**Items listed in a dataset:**
*-*-*

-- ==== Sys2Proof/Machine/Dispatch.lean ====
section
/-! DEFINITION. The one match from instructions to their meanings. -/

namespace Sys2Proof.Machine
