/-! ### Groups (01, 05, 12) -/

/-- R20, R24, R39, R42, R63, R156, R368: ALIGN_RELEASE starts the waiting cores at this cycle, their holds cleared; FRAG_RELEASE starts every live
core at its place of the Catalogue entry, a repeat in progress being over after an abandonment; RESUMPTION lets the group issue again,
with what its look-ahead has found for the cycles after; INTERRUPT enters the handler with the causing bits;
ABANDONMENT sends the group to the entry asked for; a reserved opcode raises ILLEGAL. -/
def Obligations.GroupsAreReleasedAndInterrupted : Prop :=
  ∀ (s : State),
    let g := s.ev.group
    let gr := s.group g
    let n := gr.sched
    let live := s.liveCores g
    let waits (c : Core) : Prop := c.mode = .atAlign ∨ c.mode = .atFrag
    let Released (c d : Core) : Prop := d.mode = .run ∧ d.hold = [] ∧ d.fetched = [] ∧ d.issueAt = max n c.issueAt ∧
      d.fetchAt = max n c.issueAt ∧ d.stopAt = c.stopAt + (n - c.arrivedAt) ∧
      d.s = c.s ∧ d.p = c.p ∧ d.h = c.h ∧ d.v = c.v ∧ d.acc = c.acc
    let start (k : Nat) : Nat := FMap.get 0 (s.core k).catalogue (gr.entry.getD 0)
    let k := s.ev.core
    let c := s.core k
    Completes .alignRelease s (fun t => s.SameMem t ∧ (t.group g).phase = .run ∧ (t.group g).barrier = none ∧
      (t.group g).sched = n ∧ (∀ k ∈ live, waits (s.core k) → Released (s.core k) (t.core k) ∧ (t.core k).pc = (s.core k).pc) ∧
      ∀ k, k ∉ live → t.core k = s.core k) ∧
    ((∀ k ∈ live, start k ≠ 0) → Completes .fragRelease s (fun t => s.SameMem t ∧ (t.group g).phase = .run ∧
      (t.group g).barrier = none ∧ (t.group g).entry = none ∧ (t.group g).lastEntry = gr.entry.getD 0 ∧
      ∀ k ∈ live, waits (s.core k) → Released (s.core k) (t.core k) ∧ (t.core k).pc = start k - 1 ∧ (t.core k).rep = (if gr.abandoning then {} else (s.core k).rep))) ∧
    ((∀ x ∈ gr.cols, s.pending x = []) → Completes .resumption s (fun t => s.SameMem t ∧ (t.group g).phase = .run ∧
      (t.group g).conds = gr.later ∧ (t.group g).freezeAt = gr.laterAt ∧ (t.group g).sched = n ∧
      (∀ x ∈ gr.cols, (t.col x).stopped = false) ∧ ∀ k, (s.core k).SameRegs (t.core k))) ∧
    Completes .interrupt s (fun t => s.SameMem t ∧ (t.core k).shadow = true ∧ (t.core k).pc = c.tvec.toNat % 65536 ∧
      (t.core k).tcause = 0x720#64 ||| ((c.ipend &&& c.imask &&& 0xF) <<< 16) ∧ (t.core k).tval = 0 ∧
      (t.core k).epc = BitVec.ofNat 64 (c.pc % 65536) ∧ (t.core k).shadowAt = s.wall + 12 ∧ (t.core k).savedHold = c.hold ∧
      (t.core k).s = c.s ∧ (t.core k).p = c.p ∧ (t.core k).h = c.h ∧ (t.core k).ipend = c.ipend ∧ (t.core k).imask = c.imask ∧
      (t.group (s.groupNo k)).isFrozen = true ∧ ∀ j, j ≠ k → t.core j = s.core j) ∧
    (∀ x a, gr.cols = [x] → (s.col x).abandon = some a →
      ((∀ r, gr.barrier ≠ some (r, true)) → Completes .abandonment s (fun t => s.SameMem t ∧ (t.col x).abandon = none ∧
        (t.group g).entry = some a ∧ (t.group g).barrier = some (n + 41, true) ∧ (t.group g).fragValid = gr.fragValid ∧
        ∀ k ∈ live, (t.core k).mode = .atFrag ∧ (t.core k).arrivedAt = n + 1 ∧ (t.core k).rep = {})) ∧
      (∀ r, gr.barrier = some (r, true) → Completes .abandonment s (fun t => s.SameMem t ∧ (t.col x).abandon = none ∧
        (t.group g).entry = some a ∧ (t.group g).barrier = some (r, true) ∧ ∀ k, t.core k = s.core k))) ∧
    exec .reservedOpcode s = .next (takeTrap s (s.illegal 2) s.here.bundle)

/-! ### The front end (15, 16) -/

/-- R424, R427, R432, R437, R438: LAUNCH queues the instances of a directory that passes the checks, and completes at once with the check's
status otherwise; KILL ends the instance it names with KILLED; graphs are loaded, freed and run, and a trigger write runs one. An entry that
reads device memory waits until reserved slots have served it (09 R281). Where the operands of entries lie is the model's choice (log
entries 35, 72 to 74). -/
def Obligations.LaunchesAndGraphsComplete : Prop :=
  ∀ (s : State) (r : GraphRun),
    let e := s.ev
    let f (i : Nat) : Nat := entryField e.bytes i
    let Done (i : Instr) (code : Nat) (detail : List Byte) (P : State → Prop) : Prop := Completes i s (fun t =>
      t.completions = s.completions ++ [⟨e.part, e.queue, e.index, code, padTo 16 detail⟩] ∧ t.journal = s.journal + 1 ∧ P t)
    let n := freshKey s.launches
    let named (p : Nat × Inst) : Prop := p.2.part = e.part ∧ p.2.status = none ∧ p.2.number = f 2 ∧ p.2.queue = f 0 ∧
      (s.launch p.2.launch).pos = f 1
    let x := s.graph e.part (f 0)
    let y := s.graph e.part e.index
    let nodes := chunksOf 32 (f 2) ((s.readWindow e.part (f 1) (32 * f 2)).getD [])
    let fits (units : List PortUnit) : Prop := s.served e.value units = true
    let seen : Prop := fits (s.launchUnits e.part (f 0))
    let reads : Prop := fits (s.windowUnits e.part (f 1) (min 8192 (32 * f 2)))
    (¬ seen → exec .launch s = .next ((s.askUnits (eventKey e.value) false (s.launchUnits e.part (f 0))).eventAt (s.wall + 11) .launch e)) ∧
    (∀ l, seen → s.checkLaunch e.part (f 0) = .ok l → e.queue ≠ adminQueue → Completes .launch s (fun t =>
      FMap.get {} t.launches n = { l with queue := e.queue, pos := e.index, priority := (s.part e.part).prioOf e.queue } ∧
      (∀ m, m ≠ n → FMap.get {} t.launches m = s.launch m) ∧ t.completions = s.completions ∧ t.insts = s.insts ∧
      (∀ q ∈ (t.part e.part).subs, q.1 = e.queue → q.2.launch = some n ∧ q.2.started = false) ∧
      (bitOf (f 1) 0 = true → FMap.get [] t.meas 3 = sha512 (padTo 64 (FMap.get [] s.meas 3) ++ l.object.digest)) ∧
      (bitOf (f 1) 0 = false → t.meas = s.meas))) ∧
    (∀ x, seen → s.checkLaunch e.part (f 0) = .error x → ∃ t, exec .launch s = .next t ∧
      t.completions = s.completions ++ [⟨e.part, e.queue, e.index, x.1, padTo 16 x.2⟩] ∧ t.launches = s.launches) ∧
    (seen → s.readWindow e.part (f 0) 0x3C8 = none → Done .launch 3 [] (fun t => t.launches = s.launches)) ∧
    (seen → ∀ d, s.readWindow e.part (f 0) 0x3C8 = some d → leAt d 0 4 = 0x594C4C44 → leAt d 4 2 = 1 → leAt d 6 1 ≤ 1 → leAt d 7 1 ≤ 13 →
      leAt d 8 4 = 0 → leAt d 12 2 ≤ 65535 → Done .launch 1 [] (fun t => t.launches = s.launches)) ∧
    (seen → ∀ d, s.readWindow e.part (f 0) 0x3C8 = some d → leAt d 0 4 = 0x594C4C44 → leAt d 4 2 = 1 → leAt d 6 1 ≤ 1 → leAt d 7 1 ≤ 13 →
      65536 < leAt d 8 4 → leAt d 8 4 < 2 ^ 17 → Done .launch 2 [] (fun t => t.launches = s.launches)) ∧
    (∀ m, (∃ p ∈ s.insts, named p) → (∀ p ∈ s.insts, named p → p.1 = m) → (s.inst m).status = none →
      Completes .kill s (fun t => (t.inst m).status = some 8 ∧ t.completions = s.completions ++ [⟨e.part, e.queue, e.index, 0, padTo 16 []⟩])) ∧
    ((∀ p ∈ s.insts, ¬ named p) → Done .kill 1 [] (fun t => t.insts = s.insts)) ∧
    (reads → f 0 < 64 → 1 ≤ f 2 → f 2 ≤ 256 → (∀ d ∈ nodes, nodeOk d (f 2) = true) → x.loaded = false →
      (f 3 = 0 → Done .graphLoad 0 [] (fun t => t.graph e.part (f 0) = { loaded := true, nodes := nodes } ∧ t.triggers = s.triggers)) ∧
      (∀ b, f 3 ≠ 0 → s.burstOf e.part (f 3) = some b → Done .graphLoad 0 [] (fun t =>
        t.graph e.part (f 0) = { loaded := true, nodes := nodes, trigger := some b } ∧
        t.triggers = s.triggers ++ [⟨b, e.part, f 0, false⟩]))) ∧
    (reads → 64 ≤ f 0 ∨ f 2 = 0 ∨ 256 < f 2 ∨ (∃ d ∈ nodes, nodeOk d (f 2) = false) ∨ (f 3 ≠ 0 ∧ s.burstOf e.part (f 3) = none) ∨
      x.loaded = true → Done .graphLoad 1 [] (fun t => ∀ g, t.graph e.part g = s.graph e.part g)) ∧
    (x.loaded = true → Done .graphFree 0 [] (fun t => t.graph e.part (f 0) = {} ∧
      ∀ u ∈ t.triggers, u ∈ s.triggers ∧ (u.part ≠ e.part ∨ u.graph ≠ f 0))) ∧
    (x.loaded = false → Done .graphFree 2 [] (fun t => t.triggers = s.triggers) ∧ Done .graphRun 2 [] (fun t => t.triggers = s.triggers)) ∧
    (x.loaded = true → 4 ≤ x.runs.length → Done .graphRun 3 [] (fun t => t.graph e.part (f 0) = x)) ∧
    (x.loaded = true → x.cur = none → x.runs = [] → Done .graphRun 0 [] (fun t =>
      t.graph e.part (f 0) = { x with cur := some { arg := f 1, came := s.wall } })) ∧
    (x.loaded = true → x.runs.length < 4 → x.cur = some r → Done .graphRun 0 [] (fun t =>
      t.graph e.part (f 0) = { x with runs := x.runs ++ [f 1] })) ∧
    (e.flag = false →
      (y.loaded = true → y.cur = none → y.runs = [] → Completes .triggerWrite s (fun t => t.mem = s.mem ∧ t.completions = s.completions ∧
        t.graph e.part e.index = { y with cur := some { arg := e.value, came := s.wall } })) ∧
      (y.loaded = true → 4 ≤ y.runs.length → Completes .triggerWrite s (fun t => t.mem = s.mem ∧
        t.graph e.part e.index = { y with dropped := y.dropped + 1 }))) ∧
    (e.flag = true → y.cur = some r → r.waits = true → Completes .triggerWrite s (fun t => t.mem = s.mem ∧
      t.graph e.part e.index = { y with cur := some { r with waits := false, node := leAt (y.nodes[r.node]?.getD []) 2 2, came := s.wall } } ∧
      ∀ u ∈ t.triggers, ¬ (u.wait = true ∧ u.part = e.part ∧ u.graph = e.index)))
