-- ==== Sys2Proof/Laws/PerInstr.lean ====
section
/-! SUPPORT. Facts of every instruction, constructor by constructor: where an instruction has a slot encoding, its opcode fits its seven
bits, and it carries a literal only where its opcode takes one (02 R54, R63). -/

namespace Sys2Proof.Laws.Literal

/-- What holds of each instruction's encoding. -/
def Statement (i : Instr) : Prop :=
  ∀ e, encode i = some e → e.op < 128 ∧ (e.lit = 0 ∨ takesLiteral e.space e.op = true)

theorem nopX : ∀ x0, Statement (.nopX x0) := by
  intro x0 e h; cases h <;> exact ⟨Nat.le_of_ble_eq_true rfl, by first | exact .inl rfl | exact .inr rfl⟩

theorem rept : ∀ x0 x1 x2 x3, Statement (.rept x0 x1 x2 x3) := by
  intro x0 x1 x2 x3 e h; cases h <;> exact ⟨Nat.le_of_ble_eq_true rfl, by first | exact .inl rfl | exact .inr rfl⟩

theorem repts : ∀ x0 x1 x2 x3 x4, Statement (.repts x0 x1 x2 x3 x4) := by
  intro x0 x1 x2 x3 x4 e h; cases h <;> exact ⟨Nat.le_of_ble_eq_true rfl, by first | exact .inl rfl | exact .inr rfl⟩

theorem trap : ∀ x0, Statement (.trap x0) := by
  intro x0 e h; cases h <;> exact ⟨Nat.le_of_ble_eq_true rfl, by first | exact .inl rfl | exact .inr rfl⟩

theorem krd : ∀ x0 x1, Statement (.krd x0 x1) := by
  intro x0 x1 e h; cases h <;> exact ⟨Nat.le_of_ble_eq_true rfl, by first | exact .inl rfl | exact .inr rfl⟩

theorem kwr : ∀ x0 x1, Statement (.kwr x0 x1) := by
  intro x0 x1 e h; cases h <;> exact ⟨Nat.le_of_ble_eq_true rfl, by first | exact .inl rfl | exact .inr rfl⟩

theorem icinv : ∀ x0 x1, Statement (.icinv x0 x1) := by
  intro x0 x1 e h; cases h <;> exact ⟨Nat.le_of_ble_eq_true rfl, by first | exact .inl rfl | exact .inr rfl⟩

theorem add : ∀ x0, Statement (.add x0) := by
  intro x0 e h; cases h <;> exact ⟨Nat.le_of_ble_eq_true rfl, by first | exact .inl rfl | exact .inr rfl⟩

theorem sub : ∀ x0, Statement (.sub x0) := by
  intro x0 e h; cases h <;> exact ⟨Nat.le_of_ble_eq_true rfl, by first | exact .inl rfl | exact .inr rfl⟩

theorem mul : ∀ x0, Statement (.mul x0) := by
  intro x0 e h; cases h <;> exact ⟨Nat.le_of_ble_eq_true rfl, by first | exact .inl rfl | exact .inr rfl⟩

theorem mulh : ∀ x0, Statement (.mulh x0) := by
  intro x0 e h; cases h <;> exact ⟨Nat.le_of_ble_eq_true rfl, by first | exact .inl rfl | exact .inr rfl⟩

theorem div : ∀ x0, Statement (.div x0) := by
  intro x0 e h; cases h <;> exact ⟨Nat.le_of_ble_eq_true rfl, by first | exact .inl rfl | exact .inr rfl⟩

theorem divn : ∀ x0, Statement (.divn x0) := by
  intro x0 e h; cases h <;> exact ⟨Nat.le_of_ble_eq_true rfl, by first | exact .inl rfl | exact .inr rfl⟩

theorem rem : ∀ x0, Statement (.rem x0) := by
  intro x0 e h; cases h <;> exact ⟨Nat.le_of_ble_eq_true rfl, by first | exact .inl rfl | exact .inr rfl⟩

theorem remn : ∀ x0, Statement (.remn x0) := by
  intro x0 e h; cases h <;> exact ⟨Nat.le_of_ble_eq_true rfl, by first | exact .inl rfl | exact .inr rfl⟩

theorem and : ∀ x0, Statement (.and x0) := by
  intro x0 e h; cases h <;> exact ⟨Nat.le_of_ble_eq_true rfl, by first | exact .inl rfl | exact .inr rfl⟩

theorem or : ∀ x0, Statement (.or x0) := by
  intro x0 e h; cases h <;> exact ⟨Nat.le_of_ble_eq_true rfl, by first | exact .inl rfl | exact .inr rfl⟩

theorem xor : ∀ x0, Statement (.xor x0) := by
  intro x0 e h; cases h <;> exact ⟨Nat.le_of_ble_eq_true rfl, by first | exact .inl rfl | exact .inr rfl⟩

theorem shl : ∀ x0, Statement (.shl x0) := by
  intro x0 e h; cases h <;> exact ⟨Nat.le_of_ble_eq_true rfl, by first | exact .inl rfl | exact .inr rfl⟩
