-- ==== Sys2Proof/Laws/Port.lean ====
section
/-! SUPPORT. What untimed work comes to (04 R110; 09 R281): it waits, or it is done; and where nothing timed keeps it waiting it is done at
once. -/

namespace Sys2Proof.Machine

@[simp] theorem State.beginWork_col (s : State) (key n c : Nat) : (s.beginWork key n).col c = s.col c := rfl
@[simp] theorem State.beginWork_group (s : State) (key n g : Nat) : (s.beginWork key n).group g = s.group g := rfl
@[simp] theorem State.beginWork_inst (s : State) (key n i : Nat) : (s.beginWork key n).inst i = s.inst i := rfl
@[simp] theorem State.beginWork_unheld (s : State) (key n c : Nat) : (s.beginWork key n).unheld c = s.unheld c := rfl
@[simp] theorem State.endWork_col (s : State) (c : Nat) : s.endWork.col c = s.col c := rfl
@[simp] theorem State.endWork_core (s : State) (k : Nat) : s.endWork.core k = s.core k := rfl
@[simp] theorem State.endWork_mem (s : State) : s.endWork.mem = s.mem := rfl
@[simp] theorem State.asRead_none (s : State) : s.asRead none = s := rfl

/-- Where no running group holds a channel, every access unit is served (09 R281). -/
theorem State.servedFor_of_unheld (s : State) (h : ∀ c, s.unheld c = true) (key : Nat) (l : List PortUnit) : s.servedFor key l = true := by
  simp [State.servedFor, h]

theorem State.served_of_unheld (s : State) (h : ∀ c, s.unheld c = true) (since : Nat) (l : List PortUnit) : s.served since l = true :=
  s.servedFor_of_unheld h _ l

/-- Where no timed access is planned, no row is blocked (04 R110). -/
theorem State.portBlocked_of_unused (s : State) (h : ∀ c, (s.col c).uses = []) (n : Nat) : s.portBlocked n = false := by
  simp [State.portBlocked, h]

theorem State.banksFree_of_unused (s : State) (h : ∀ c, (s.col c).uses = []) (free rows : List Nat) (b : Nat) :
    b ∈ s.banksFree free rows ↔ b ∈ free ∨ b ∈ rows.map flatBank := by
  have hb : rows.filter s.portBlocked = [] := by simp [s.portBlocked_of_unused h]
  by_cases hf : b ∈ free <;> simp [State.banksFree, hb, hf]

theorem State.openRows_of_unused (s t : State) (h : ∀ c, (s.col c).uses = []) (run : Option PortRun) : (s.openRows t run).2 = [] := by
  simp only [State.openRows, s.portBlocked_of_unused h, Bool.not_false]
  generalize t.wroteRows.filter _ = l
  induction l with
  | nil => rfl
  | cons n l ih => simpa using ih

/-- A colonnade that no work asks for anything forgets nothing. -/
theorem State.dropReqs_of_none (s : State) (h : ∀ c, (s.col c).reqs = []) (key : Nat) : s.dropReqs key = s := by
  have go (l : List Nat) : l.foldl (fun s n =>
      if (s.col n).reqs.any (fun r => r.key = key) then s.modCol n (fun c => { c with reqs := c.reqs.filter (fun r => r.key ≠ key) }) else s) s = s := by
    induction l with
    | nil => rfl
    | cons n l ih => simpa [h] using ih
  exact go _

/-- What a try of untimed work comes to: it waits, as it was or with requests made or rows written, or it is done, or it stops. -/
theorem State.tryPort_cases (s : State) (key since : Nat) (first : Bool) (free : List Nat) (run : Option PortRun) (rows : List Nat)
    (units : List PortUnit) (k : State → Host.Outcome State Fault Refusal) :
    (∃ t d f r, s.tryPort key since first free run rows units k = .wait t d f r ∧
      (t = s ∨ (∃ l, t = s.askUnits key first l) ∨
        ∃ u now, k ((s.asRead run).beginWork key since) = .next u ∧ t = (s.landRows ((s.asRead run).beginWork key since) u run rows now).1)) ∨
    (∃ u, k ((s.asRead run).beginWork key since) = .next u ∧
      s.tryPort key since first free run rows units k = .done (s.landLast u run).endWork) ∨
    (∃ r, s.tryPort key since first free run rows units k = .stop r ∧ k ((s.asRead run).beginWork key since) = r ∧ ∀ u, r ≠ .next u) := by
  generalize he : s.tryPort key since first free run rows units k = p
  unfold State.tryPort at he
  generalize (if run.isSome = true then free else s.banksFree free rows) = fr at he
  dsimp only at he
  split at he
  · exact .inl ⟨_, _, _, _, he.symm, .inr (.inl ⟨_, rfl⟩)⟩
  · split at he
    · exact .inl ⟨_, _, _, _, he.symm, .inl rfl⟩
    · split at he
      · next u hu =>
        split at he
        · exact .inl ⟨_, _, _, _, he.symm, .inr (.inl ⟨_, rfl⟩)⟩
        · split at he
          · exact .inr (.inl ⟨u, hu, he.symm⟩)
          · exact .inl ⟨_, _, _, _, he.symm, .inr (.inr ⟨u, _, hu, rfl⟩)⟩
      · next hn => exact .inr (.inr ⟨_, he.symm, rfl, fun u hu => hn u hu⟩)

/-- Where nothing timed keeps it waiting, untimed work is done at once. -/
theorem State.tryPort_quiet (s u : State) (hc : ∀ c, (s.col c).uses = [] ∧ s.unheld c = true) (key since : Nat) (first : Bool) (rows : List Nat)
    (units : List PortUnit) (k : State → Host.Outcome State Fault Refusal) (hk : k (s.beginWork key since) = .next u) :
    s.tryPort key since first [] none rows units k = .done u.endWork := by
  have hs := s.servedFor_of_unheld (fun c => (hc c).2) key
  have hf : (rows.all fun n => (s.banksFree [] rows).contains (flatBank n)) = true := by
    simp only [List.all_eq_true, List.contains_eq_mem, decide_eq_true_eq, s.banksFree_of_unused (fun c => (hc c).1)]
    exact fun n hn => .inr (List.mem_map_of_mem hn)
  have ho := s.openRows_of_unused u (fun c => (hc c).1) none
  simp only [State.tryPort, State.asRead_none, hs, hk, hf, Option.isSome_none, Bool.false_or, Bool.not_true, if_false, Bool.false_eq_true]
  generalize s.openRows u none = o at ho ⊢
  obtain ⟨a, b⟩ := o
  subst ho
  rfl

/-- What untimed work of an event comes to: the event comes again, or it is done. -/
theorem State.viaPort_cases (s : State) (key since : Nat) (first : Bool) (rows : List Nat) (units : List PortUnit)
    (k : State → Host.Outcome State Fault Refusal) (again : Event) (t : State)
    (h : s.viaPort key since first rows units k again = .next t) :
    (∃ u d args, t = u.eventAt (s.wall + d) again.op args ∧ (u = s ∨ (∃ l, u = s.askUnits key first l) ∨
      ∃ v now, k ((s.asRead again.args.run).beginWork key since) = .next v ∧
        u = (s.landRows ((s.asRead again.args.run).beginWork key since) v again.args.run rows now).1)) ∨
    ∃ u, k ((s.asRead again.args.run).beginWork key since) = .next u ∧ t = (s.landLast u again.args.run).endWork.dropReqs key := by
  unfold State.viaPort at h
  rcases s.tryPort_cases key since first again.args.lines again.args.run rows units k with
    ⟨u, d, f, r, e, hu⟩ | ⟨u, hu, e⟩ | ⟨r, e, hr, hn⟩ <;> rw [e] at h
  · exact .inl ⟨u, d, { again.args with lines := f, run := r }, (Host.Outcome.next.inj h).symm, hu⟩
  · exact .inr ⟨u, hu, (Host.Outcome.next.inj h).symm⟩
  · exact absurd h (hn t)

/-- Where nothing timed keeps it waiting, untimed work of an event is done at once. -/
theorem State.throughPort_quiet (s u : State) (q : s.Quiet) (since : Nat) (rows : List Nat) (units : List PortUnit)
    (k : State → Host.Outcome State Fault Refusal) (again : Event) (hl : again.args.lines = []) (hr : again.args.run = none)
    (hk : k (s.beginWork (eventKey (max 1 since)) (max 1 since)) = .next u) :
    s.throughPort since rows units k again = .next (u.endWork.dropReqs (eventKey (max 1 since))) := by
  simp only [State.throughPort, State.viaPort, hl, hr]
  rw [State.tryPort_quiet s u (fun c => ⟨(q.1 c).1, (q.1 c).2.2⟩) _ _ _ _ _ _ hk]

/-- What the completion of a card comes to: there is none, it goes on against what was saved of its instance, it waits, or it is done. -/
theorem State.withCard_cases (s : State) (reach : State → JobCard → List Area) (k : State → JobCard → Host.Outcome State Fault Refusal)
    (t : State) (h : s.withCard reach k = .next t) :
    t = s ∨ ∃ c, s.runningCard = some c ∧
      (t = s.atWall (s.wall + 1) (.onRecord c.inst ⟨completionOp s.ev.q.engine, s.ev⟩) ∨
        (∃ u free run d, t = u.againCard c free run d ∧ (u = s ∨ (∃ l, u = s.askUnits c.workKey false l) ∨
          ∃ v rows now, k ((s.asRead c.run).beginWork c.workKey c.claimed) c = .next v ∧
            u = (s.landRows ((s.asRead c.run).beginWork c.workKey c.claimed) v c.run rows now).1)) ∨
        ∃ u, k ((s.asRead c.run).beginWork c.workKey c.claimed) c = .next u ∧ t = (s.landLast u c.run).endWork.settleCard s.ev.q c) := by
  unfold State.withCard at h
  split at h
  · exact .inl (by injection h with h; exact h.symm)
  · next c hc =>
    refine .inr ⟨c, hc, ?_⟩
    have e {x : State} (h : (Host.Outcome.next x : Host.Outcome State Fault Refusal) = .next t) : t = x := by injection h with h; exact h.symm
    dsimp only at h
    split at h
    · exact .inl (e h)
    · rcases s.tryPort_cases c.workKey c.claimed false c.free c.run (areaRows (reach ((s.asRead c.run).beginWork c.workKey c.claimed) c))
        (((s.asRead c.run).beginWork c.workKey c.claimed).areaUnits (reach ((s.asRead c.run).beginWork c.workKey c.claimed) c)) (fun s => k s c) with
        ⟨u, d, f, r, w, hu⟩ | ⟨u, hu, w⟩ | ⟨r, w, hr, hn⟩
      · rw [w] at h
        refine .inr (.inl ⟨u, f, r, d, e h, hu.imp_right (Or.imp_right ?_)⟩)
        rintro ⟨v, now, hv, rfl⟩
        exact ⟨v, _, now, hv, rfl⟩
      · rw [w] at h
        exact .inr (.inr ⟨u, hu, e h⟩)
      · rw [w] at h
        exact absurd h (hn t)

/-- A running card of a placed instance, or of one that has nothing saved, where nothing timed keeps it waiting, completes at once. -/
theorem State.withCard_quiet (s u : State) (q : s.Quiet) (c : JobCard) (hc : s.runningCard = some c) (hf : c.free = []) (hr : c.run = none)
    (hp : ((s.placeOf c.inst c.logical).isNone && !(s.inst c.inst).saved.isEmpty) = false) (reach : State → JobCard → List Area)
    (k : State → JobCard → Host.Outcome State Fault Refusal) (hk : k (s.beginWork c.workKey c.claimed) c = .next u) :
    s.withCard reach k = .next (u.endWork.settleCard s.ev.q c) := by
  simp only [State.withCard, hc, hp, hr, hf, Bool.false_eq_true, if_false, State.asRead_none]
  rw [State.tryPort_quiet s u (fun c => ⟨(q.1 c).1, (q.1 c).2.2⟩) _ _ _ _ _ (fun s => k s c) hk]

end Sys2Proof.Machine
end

*-*-*

**PROBLEM STATEMENT:**
Above are some records; copy exactly the lines from the one with "if (s.col n).reqs.any" through the one with "u run rows now).1)) ∨", both included, and no others.

**SOLUTION BELOW:**
      if (s.col n).reqs.any (fun r => r.key = key) then s.modCol n (fun c => { c with reqs := c.reqs.filter (fun r => r.key ≠ key) }) else s) s = s := by
    induction l with
    | nil => rfl
    | cons n l ih => simpa [h] using ih
  exact go _

/-- What a try of untimed work comes to: it waits, as it was or with requests made or rows written, or it is done, or it stops. -/
theorem State.tryPort_cases (s : State) (key since : Nat) (first : Bool) (free : List Nat) (run : Option PortRun) (rows : List Nat)
    (units : List PortUnit) (k : State → Host.Outcome State Fault Refusal) :
    (∃ t d f r, s.tryPort key since first free run rows units k = .wait t d f r ∧
      (t = s ∨ (∃ l, t = s.askUnits key first l) ∨
        ∃ u now, k ((s.asRead run).beginWork key since) = .next u ∧ t = (s.landRows ((s.asRead run).beginWork key since) u run rows now).1)) ∨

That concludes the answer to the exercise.